Промойте клетки три раза 200 микролитрами проницаемого буфера и повторно суспендируйте в одном XPBS. Заверните образцы в фольгу и храните при температуре четыре градуса Цельсия. При обнаружении ИЛ одного бета с помощью микроскопии окрашивание клеток с помощью матриц, добавьте гору и аккуратно положите крышку на предметное стекло

Дайте горе затвердеть в течение ночи, прежде чем делать микроскопические изображения для обнаружения флуоресценции с помощью проточной цитометрии. Собирайте данные по одному образцу за раз. Установите передние и боковые разбросанные затворы на живых клетках Следующие затворы на CD 11 С положительные CD 14 отрицательные клетки.

Наконец, проанализируйте популяцию MODC на основе окрашивания pro IL one beta при сборе данных микроскопии. Установите время воздействия с положительным окрашиванием R 8 48 обработанного образца. Затем определите процент pro IL one beta, экспрессирующего MO dcs, легкость для обнаружения вестерн-блоттинга.

Загрузите общий объем образца на полиакриламидный гель. Работайте при напряжении 140 вольт, пока передняя часть матрицы не отсоединится от геля. Перенесите белок из полиакриламидного геля на A-P-V-D-F иммо на мембране FL.

Заблокируйте мембрану 5%-ным BSA в TBST на один час. Инкубируйте с первичным антителом, встряхивая при температуре четыре градуса Цельсия в течение ночи. После трех пятиминутных промываний TBST инкубируют со вторичным антителом при комнатной температуре в течение одного часа, после чего еще три промывки TBST визуализируют мембрану при измерении секретируемых цитокинов с помощью ELI SA, уравновешивают образцы при комнатной температуре.

Открутите образцы вниз для закрепления надосадочной конденсации и следуйте инструкциям производителя по измерению IL one beta внутриклеточного окрашивания цитокинов для pro IL one beta позволяет проводить микроскопию и считывание фактов из CD 11 C положительного CD 14 отрицательного моноцитарного дендритного происхождения. Оба метода могут быть количественно определены относительно непрайм-контроля или контроля покоящейся клетки, а также контроля изотипа. Процент клеток окрашивания pro IL one beta умножается на геометрическую медиану этой популяции, чтобы получить медианную интенсивность флуоресценции.

MFI сопоставим с количеством pro IL one beta, присутствующего в клетках с положительным окрашиванием.
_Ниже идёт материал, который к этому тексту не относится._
-- ==== Sys2Proof/Certificates/Slice0/Obligations.lean ====
section
/-! DEFINITION. The statements about the BX16 that the provers settle. Each docstring names the rules of spec/
it rests on, and the log entry where it rests on a choice of the model. -/

open Sys2Proof Sys2Proof.Machine

/-! ### The step, the clock, the resets -/

/-- A step takes the command at the front of the queue and runs it with the queue's rest; on an empty
queue the part idles. The queue is the model's own (log 1). -/
def Obligations.StepRunsFrontCommand : Prop :=
  (∀ (c : Instr) (rest : List Instr) (s : State), s.pending = c :: rest →
      step s = exec c { s with pending := rest })
    ∧ ∀ s : State, s.pending = [] → step s = .next s

/-- No command ends in a fault or a refusal, and none touches the queue of waiting commands (log 1, log
25). -/
def Obligations.EveryCommandCompletes : Prop :=
  ∀ (c : Instr) (s : State), ∃ t, exec c s = .next t ∧ t.pending = s.pending

/-- While RST_N is held low only a power-on reset and the release act; the release ends the hold, and a
frame under way at it is not received (R189; the rest is the model's reading, log 4 and log 5). -/
def Obligations.HeldResetIgnoresOtherEvents : Prop :=
  (∀ (c : Instr) (s : State), s.rstHeld = true → (∀ straps low, c ≠ .powerOnReset straps low) →
      (∀ f, c ≠ .rstNRelease f) → exec c s = .next s)
    ∧ (∀ (f : Bool) (s : State), s.rstHeld = true →
      exec (.rstNRelease f) s =
        .next { s with rstHeld := false, rp := { s.rp with skipFrame := f } })
    ∧ ∀ (bytes : List Byte) (e : Bool) (s : State), s.rstHeld = false → s.rp.skipFrame = true →
      exec (.frameArrival bytes e) s =
        .next { s with engEn := e, rp := { s.rp with skipFrame := false } }

/-- A power-on reset puts the whole part in its power-on state, with the straps read and the level of
RST_N the event gives; the level of ENG_EN and the waiting commands stay (R173, R201, log 4, log 6). The mark of
a frame not to be received is clear, with RST_N high too, which is the model's choice (log 39). -/
def Obligations.PowerOnResetGivesResetState : Prop :=
  ∀ (straps : BitVec 6) (low : Bool) (s : State),
    exec (.powerOnReset straps low) s =
      .next { State.reset with
                rstHeld := low, engEn := s.engEn, pending := s.pending,
                rp := { State.reset.rp with station := straps } }

/-- The values the manual gives for a power-on reset (R2, R3, R21, R22, R49, R73, R75, R86, R91, R96, R110,
R126, R139, R140, R142, R143, R155, R157, R160, R189, R194, R197, R201); the mark `contEntry` is the model's
own (log 11). -/
def Obligations.ResetGivesPowerOnValues : Prop :=
  let s := State.reset
  s.timebase = 0 ∧ s.mu.cold = true ∧ s.mu.resetPending = false ∧ s.mu.requests = []
    ∧ s.mu.config =
      { slotPeriod := 5, concentrator := 0, ioStation := 0, stationA := 0, stationB := 0,
        noticeStation := 0, ratingA := 0, ratingB := 0, vt := 460, vf := 540, wakeTimeout := 300,
        idleDelay := 2000, interlockTimeout := 30, rescueLimit := 400, resumeWindow := 5000,
        modeA := .fixed, modeB := .fixed }
    ∧ (∀ k : FaultKind, s.mu.policy[k.idx].masked = false
        ∧ s.mu.policy[k.idx].severity =
          (match k with
           | .sensorLost | .segmentOvertime | .generatorFault => .suspend
           | _ => .abort))
    ∧ (∀ p, s.profile p = ⟨none, false, 0⟩)
    ∧ (∀ h, (s.head h).ctx =
          { state := .idle, serial := 0, profile := none, revision := 0, segIndex := 0,
            entryOffset := 0, segStart := 0, rampOrigin := none, jointStart := 0, peak := 0,
            timeAboveFlow := 0, energy := 0, rescueCount := 0, segsDone := 0, derated := false,
            earlyRelease := false, coolTimeout := false, resumed := false, suspendedOnce := false,
            lastOutcome := .none, reservation := false, suspendRec := none, served := false,
            couplingLow := 0, segTimer := none, sampleTimer := none, windowTimer := none,
            contEntry := false }
        ∧ (s.head h).cfg =
          { binding := none, priority := 7, masked := false, powerLimit := 2500, couplingMin := 0,
            couplingPower := 500, polPart := .activeOn, polClamp := .activeOn, polCoil := .activeOn,
            enabled := true }
        ∧ (s.head h).hcu =
          { filtered := none, setpoint := 0, integrator := 0, demand := 0, seqRef := none,
            lastSample := none, prevTime := none }
        ∧ (s.head h).fr = ⟨[], none, none⟩ ∧ (∀ d : Fin 11, (s.head h).deviations[d] = 0)
        ∧ (s.head h).inputs = ⟨⟨none, false, false⟩, ⟨none, false, false⟩, ⟨none, false, false⟩⟩
        ∧ (s.head h).rescueReq = false)
    ∧ (∀ g, (s.gen g).state = .off ∧ (s.gen g).reported = none ∧ (s.gen g).bus = none
        ∧ (s.gen g).budget = 0 ∧ (s.gen g).cause = .none ∧ (s.gen g).wakeTimer = none
        ∧ (s.gen g).idleTimer = none ∧ (s.gen g).statusTimer = none ∧ (s.gen g).limitTimer = none
        ∧ (s.gen g).active.length = 0 ∧ (s.gen g).staged.length = 0 ∧ (s.gen g).pointer = none
        ∧ (∀ i : Fin 32, (s.gen g).active.entries[i] = none ∧ (s.gen g).staged.entries[i] = none)
        ∧ (s.gen g).stagedDiffers = false ∧ (s.gen g).loadPending = false ∧ (s.gen g).history = []
        ∧ (s.gen g).inService = none ∧ (s.gen g).rotation = allHeads)
    ∧ s.slots.timer = 5 ∧ s.slots.number = 0 ∧ s.slots.exclusions = []
    ∧ (∀ g, s.group g = ⟨⟨none, false, false⟩, false⟩) ∧ s.interlocks.frameTimer = none
    ∧ s.interlocks.timeouts = 0 ∧ s.results = [] ∧ s.reservations = 0 ∧ s.faultN = true
    ∧ s.rp.drive = [] ∧ s.rp.forward = [] ∧ s.rp.replies = [] ∧ s.rp.notices = []
    ∧ s.rp.port = none ∧ ∀ c : Fin 9, s.rp.counters[c] = 0

/-- R1: the timebase is 0 at a power-on reset, goes up by one at each millisecond and at nothing else,
wraps from 4,294,967,295 to 0, runs on through a soft reset, and its differences, and readings less a
duration, are taken modulo 2^32. -/
def Obligations.TimebaseCountsMilliseconds : Prop :=
  State.reset.timebase = 0
    ∧ (∀ straps low (s : State), ∃ t, exec (.powerOnReset straps low) s = .next t ∧ t.timebase = 0)
    ∧ (∀ s : State, s.rstHeld = false →
        ∃ t, exec .timebaseTick s = .next t ∧ t.timebase = s.timebase + 1
          ∧ (s.timebase = 4294967295 → t.timebase = 0))
    ∧ (∀ (c : Instr) (s : State), c ≠ .timebaseTick → (∀ straps low, c ≠ .powerOnReset straps low) →
        ∃ t, exec c s = .next t ∧ t.timebase = s.timebase)
    ∧ (∀ (s : State) (r : Word32),
        s.since r = (s.timebase.toNat + 4294967296 - r.toNat) % 4294967296)
    ∧ ∀ (x : Head) (seg : Segment) (now : Word32) (n : Nat), x.ctx.entryOffset < 4294967296 →
        (x.enter seg now n).ctx.segStart.toNat =
          (now.toNat + 4294967296 - x.ctx.entryOffset) % 4294967296

/-- A tick takes one millisecond from every running timer, down to 0, and changes nothing else but the
timebase (R1; that an expiry is a command of its own is the model's choice, log 2 and log 3). -/
def Obligations.TickCountsEveryTimerDown : Prop :=
  ∀ s : State, s.rstHeld = false →
    exec .timebaseTick s = .next
      { s with
          timebase := s.timebase + 1,
          heads := s.heads.map fun x =>
            { x with ctx :=
                { x.ctx with segTimer := x.ctx.segTimer.map (· - 1),
                             sampleTimer := x.ctx.sampleTimer.map (· - 1),
                             windowTimer := x.ctx.windowTimer.map (· - 1) } },
          gens :=
            { a := { s.gens.a with wakeTimer := s.gens.a.wakeTimer.map (· - 1),
                                   idleTimer := s.gens.a.idleTimer.map (· - 1),
                                   statusTimer := s.gens.a.statusTimer.map (· - 1),
                                   limitTimer := s.gens.a.limitTimer.map (· - 1) },
              b := { s.gens.b with wakeTimer := s.gens.b.wakeTimer.map (· - 1),
                                   idleTimer := s.gens.b.idleTimer.map (· - 1),
                                   statusTimer := s.gens.b.statusTimer.map (· - 1),
                                   limitTimer := s.gens.b.limitTimer.map (· - 1) } },
          slots := { s.slots with timer := s.slots.timer - 1 },
          interlocks := { s.interlocks with
            frameTimer := s.interlocks.frameTimer.map (· - 1) } }

/-- The end of the send of the reply that carries the reset mark is the soft reset: every block takes its
soft-reset state in the one event, and what the table of R201 keeps is kept (R24, R75, R81, R94, R96, R110,
R126, R158, R171, R187, R189, R201; the row SOFT_RESET and PORT_SEND_END are that same event, log 29). -/
def Obligations.SoftResetAtMarkedReplyEnd : Prop :=
  ∀ (s : State) (f : TxFrame), s.rstHeld = false → s.rp.port = some f → f.resetMark = true →
    ∃ t, exec .softReset s = .next t
      ∧ (∀ e, exec (.portSendEnd e) s = .next { t with engEn := e })
      ∧ t.timebase = s.timebase ∧ t.engEn = s.engEn ∧ t.rstHeld = false ∧ t.profiles = s.profiles
      ∧ t.mu = { requests := [], config := s.mu.config, policy := s.mu.policy, cold := true,
                 resetPending := false }
      ∧ t.slots = { timer := s.mu.config.slotPeriod, period := s.mu.config.slotPeriod, number := 0,
                    exclusions := s.slots.exclusions }
      ∧ t.rp = { station := s.rp.station, skipFrame := s.rp.skipFrame, drive := [], forward := [],
                 replies := [], notices := [], port := none, counters := Vector.replicate 9 0 }
      ∧ t.results = [] ∧ t.reservations = 0 ∧ t.faultN = true
      ∧ t.interlocks.frameTimer = none ∧ t.interlocks.timeouts = 0
      ∧ (∀ g, t.group g = ⟨⟨none, false, false⟩, false⟩)
      ∧ (∀ h, t.head h =
          { State.reset.head h with
              cfg := (s.head h).cfg,
              ctx := { (State.reset.head h).ctx with
                state := if (s.head h).cfg.enabled then .idle else .disabled } })
      ∧ ∀ g, t.gen g =
          { State.reset.gen g with
              state := if s.mu.config.station g ≠ 0 ∧ s.mu.config.rating g ≠ 0 then .standby
                else .off,
              active := (s.gen g).active, staged := (s.gen g).staged,
              stagedDiffers := (s.gen g).stagedDiffers,
              pointer := if (s.gen g).active.length = 0 then none
                else some ((s.gen g).active.length - 1) }

/-! ### The ring -/

/-- The check value is the register of R175: all ones at first, moved by each byte's eight bits, least
significant first; on the nine characters 1 to 9 it is 4B37 hexadecimal, the value published for this CRC
(from outside the spec). A frame the part builds is its fields, its payload and the check, low byte first;
it has 6 + length bytes, passes the check of a receiver and reads back as the fields it was built from (R174,
R175, R180). -/
def Obligations.OriginatedFrameReadsBack : Prop :=
  crc [] = 0xFFFF#16
  ∧ (∀ (bs : List Byte) (b : Byte),
      let bit := fun (r : BitVec 16) (i : Nat) =>
        if r.getLsbD 0 = b.getLsbD i then r >>> 1 else (r >>> 1) ^^^ 0xA001#16
      crc (bs ++ [b]) = bit (bit (bit (bit (bit (bit (bit (bit (crc bs) 0) 1) 2) 3) 4) 5) 6) 7)
  ∧ crc [0x31, 0x32, 0x33, 0x34, 0x35, 0x36, 0x37, 0x38, 0x39] = 0x4B37#16
  ∧ ∀ (dst src kind : Byte) (payload : List Byte), payload.length ≤ 248 →
    let check := crc ([dst, src, kind, byte payload.length] ++ payload)
    mkFrame dst src kind payload =
        [dst, src, kind, byte payload.length] ++ payload
          ++ [check.extractLsb' 0 8, check.extractLsb' 8 8]
      ∧ (mkFrame dst src kind payload).length = 6 + payload.length
      ∧ crcMatches (mkFrame dst src kind payload) = true
      ∧ fieldsOf (mkFrame dst src kind payload) =
          some ⟨dst, src, kind, byte payload.length, payload⟩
Здесь. Методы иммуноблоттинга используются для измерения pro IL one beta из клеточных лизатов. Количественные данные выражаются относительно внутреннего клеточного контроля, такого как бета-тубулин, как и ожидалось.

Иммуноблоттинг для pro IL one beta в NI нигерийских клетках показывает снижение pro IL one beta. Это дополняется одновременным увеличением IL 1 beta в надосадочной жидкости, измеренным E ELI и только R 8 48, за которым следуют NI нигерийские условия. Одновременное измерение других воспалительных цитокинов, таких как T, NF, альфа, IL 10 и IL 6, гарантирует, что Нигер специфичен в причинении секреции IL one beta.

Уровень прайминга зависит от времени и дозы. Дальнейшие эксперименты, такие как измерение концентрации внеклеточного белка, обнаружение хемилюминесценции у зрелого поколения I one beta или блокирование инфламмасомы, помогут определить, является ли ex внеклеточный IO one beta зрелой расщепленной формой, а секреция IO one beta — nlrp. Активность трех инфламмасом в зависимости от нее.